EF visits Nauvoo in June 1844; sees mummies and papyri; mentions son's "revelations."
Edmund Flagg, "Nauvoo," in Charles A. Dana, ed. The United States Illustrated; in Views of City and Country. With Descriptive and Historical Articles. The West; or, The States of the Mississippi Valley, and the Pacific (New York: Herrmann J. Meyer, 1853), 42–43
It was in the month of June, 1844, as already intimated, and during the unparalleled flood of that season, that the writer last visited Nauvoo. . . . Upon the walls of his bar-room hung a full length portrait of himself, as commander-in-chief of the military force of Nauvoo, in full regimentals; and a full representation likewise of the temple as completed, though then hardly ready for its roof.
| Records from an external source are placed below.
-- ==== Sys2Proof/Laws/State.lean ====
section
/-! SUPPORT. What each update of the state leaves as it was, one lemma for each field; and what is read back after a write. -/

namespace Sys2Proof.Machine

/-! ### `set` -/

@[simp] theorem State.set_pending (s : State) (f : Fld) (v : Nat) : (s.set f v).pending = s.pending := rfl
@[simp] theorem State.set_freeCount (s : State) (f : Fld) (v : Nat) : (s.set f v).freeCount = s.freeCount := rfl
@[simp] theorem State.set_mem (s : State) (f : Fld) (v : Nat) : (s.set f v).mem = s.mem := rfl
@[simp] theorem State.set_junk (s : State) (f : Fld) (v : Nat) : (s.set f v).junk = s.junk := rfl
@[simp] theorem State.set_ctxs (s : State) (f : Fld) (v : Nat) : (s.set f v).ctxs = s.ctxs := rfl
@[simp] theorem State.set_pres (s : State) (f : Fld) (v : Nat) : (s.set f v).pres = s.pres := rfl
@[simp] theorem State.set_bals (s : State) (f : Fld) (v : Nat) : (s.set f v).bals = s.bals := rfl
@[simp] theorem State.set_sysLatch (s : State) (f : Fld) (v : Nat) : (s.set f v).sysLatch = s.sysLatch := rfl
@[simp] theorem State.set_flowLatch (s : State) (f : Fld) (v : Nat) : (s.set f v).flowLatch = s.flowLatch := rfl
@[simp] theorem State.set_runs (s : State) (f : Fld) (v : Nat) : (s.set f v).runs = s.runs := rfl
@[simp] theorem State.set_transients (s : State) (f : Fld) (v : Nat) : (s.set f v).transients = s.transients := rfl
@[simp] theorem State.set_image (s : State) (f : Fld) (v : Nat) : (s.set f v).image = s.image := rfl
@[simp] theorem State.set_oldImage (s : State) (f : Fld) (v : Nat) : (s.set f v).oldImage = s.oldImage := rfl
@[simp] theorem State.set_cfg (s : State) (f : Fld) (v : Nat) : (s.set f v).cfg = s.cfg := rfl
@[simp] theorem State.set_recQ (s : State) (f : Fld) (v : Nat) : (s.set f v).recQ = s.recQ := rfl
@[simp] theorem State.set_recRecent (s : State) (f : Fld) (v : Nat) : (s.set f v).recRecent = s.recRecent := rfl
@[simp] theorem State.set_recRew (s : State) (f : Fld) (v : Nat) : (s.set f v).recRew = s.recRew := rfl
@[simp] theorem State.set_olcImage (s : State) (f : Fld) (v : Nat) : (s.set f v).olcImage = s.olcImage := rfl
@[simp] theorem State.set_rodTab (s : State) (f : Fld) (v : Nat) : (s.set f v).rodTab = s.rodTab := rfl
@[simp] theorem State.set_flowTab (s : State) (f : Fld) (v : Nat) : (s.set f v).flowTab = s.flowTab := rfl
@[simp] theorem State.set_lastTx (s : State) (f : Fld) (v : Nat) : (s.set f v).lastTx = s.lastTx := rfl
@[simp] theorem State.set_openTx (s : State) (f : Fld) (v : Nat) : (s.set f v).openTx = s.openTx := rfl
@[simp] theorem State.set_openRx (s : State) (f : Fld) (v : Nat) : (s.set f v).openRx = s.openRx := rfl
@[simp] theorem State.set_descs (s : State) (f : Fld) (v : Nat) : (s.set f v).descs = s.descs := rfl
@[simp] theorem State.set_hostMem (s : State) (f : Fld) (v : Nat) : (s.set f v).hostMem = s.hostMem := rfl
@[simp] theorem State.set_farOps (s : State) (f : Fld) (v : Nat) : (s.set f v).farOps = s.farOps := rfl
@[simp] theorem State.set_lastCl (s : State) (f : Fld) (v : Nat) : (s.set f v).lastCl = s.lastCl := rfl
@[simp] theorem State.set_twinOut (s : State) (f : Fld) (v : Nat) : (s.set f v).twinOut = s.twinOut := rfl
@[simp] theorem State.set_shadowQ (s : State) (f : Fld) (v : Nat) : (s.set f v).shadowQ = s.shadowQ := rfl
@[simp] theorem State.set_wakeSeen (s : State) (f : Fld) (v : Nat) : (s.set f v).wakeSeen = s.wakeSeen := rfl

/-! ### `restore` -/

@[simp] theorem State.restore_pending (s : State) (f : Fld) (n : Nat) : (s.restore f n).pending = s.pending := rfl
@[simp] theorem State.restore_freeCount (s : State) (f : Fld) (n : Nat) : (s.restore f n).freeCount = s.freeCount := rfl
@[simp] theorem State.restore_mem (s : State) (f : Fld) (n : Nat) : (s.restore f n).mem = s.mem := rfl
@[simp] theorem State.restore_junk (s : State) (f : Fld) (n : Nat) : (s.restore f n).junk = s.junk := rfl
@[simp] theorem State.restore_ctxs (s : State) (f : Fld) (n : Nat) : (s.restore f n).ctxs = s.ctxs := rfl
@[simp] theorem State.restore_pres (s : State) (f : Fld) (n : Nat) : (s.restore f n).pres = s.pres := rfl
@[simp] theorem State.restore_bals (s : State) (f : Fld) (n : Nat) : (s.restore f n).bals = s.bals := rfl
@[simp] theorem State.restore_sysLatch (s : State) (f : Fld) (n : Nat) : (s.restore f n).sysLatch = s.sysLatch := rfl
@[simp] theorem State.restore_flowLatch (s : State) (f : Fld) (n : Nat) : (s.restore f n).flowLatch = s.flowLatch := rfl
@[simp] theorem State.restore_runs (s : State) (f : Fld) (n : Nat) : (s.restore f n).runs = s.runs := rfl
@[simp] theorem State.restore_transients (s : State) (f : Fld) (n : Nat) : (s.restore f n).transients = s.transients := rfl
@[simp] theorem State.restore_image (s : State) (f : Fld) (n : Nat) : (s.restore f n).image = s.image := rfl
@[simp] theorem State.restore_oldImage (s : State) (f : Fld) (n : Nat) : (s.restore f n).oldImage = s.oldImage := rfl
@[simp] theorem State.restore_cfg (s : State) (f : Fld) (n : Nat) : (s.restore f n).cfg = s.cfg := rfl
@[simp] theorem State.restore_recQ (s : State) (f : Fld) (n : Nat) : (s.restore f n).recQ = s.recQ := rfl
@[simp] theorem State.restore_recRecent (s : State) (f : Fld) (n : Nat) : (s.restore f n).recRecent = s.recRecent := rfl
@[simp] theorem State.restore_recRew (s : State) (f : Fld) (n : Nat) : (s.restore f n).recRew = s.recRew := rfl
@[simp] theorem State.restore_olcImage (s : State) (f : Fld) (n : Nat) : (s.restore f n).olcImage = s.olcImage := rfl
@[simp] theorem State.restore_rodTab (s : State) (f : Fld) (n : Nat) : (s.restore f n).rodTab = s.rodTab := rfl
@[simp] theorem State.restore_flowTab (s : State) (f : Fld) (n : Nat) : (s.restore f n).flowTab = s.flowTab := rfl
@[simp] theorem State.restore_lastTx (s : State) (f : Fld) (n : Nat) : (s.restore f n).lastTx = s.lastTx := rfl
@[simp] theorem State.restore_openTx (s : State) (f : Fld) (n : Nat) : (s.restore f n).openTx = s.openTx := rfl
@[simp] theorem State.restore_openRx (s : State) (f : Fld) (n : Nat) : (s.restore f n).openRx = s.openRx := rfl
@[simp] theorem State.restore_descs (s : State) (f : Fld) (n : Nat) : (s.restore f n).descs = s.descs := rfl
@[simp] theorem State.restore_hostMem (s : State) (f : Fld) (n : Nat) : (s.restore f n).hostMem = s.hostMem := rfl
@[simp] theorem State.restore_farOps (s : State) (f : Fld) (n : Nat) : (s.restore f n).farOps = s.farOps := rfl
@[simp] theorem State.restore_lastCl (s : State) (f : Fld) (n : Nat) : (s.restore f n).lastCl = s.lastCl := rfl
@[simp] theorem State.restore_twinOut (s : State) (f : Fld) (n : Nat) : (s.restore f n).twinOut = s.twinOut := rfl
@[simp] theorem State.restore_shadowQ (s : State) (f : Fld) (n : Nat) : (s.restore f n).shadowQ = s.shadowQ := rfl
@[simp] theorem State.restore_wakeSeen (s : State) (f : Fld) (n : Nat) : (s.restore f n).wakeSeen = s.wakeSeen := rfl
In an adjoining room, an Egyptian mummy, together with divers metallic plates covered with hieroglyphics, and connected by a ring, were exhibited by the prophet’s mother, a very aged and infirm woman, who, poor old soul, with implicit faith, demonstrated their connexion with the revelations of her shameless son—at the charge of a quarter of a dollar a head. Here, also, were two young and handsome, and loosely clad females, a portion, probably, of that spiritual household which the prophet's wife, Emma, had permitted him to introduce under her roof.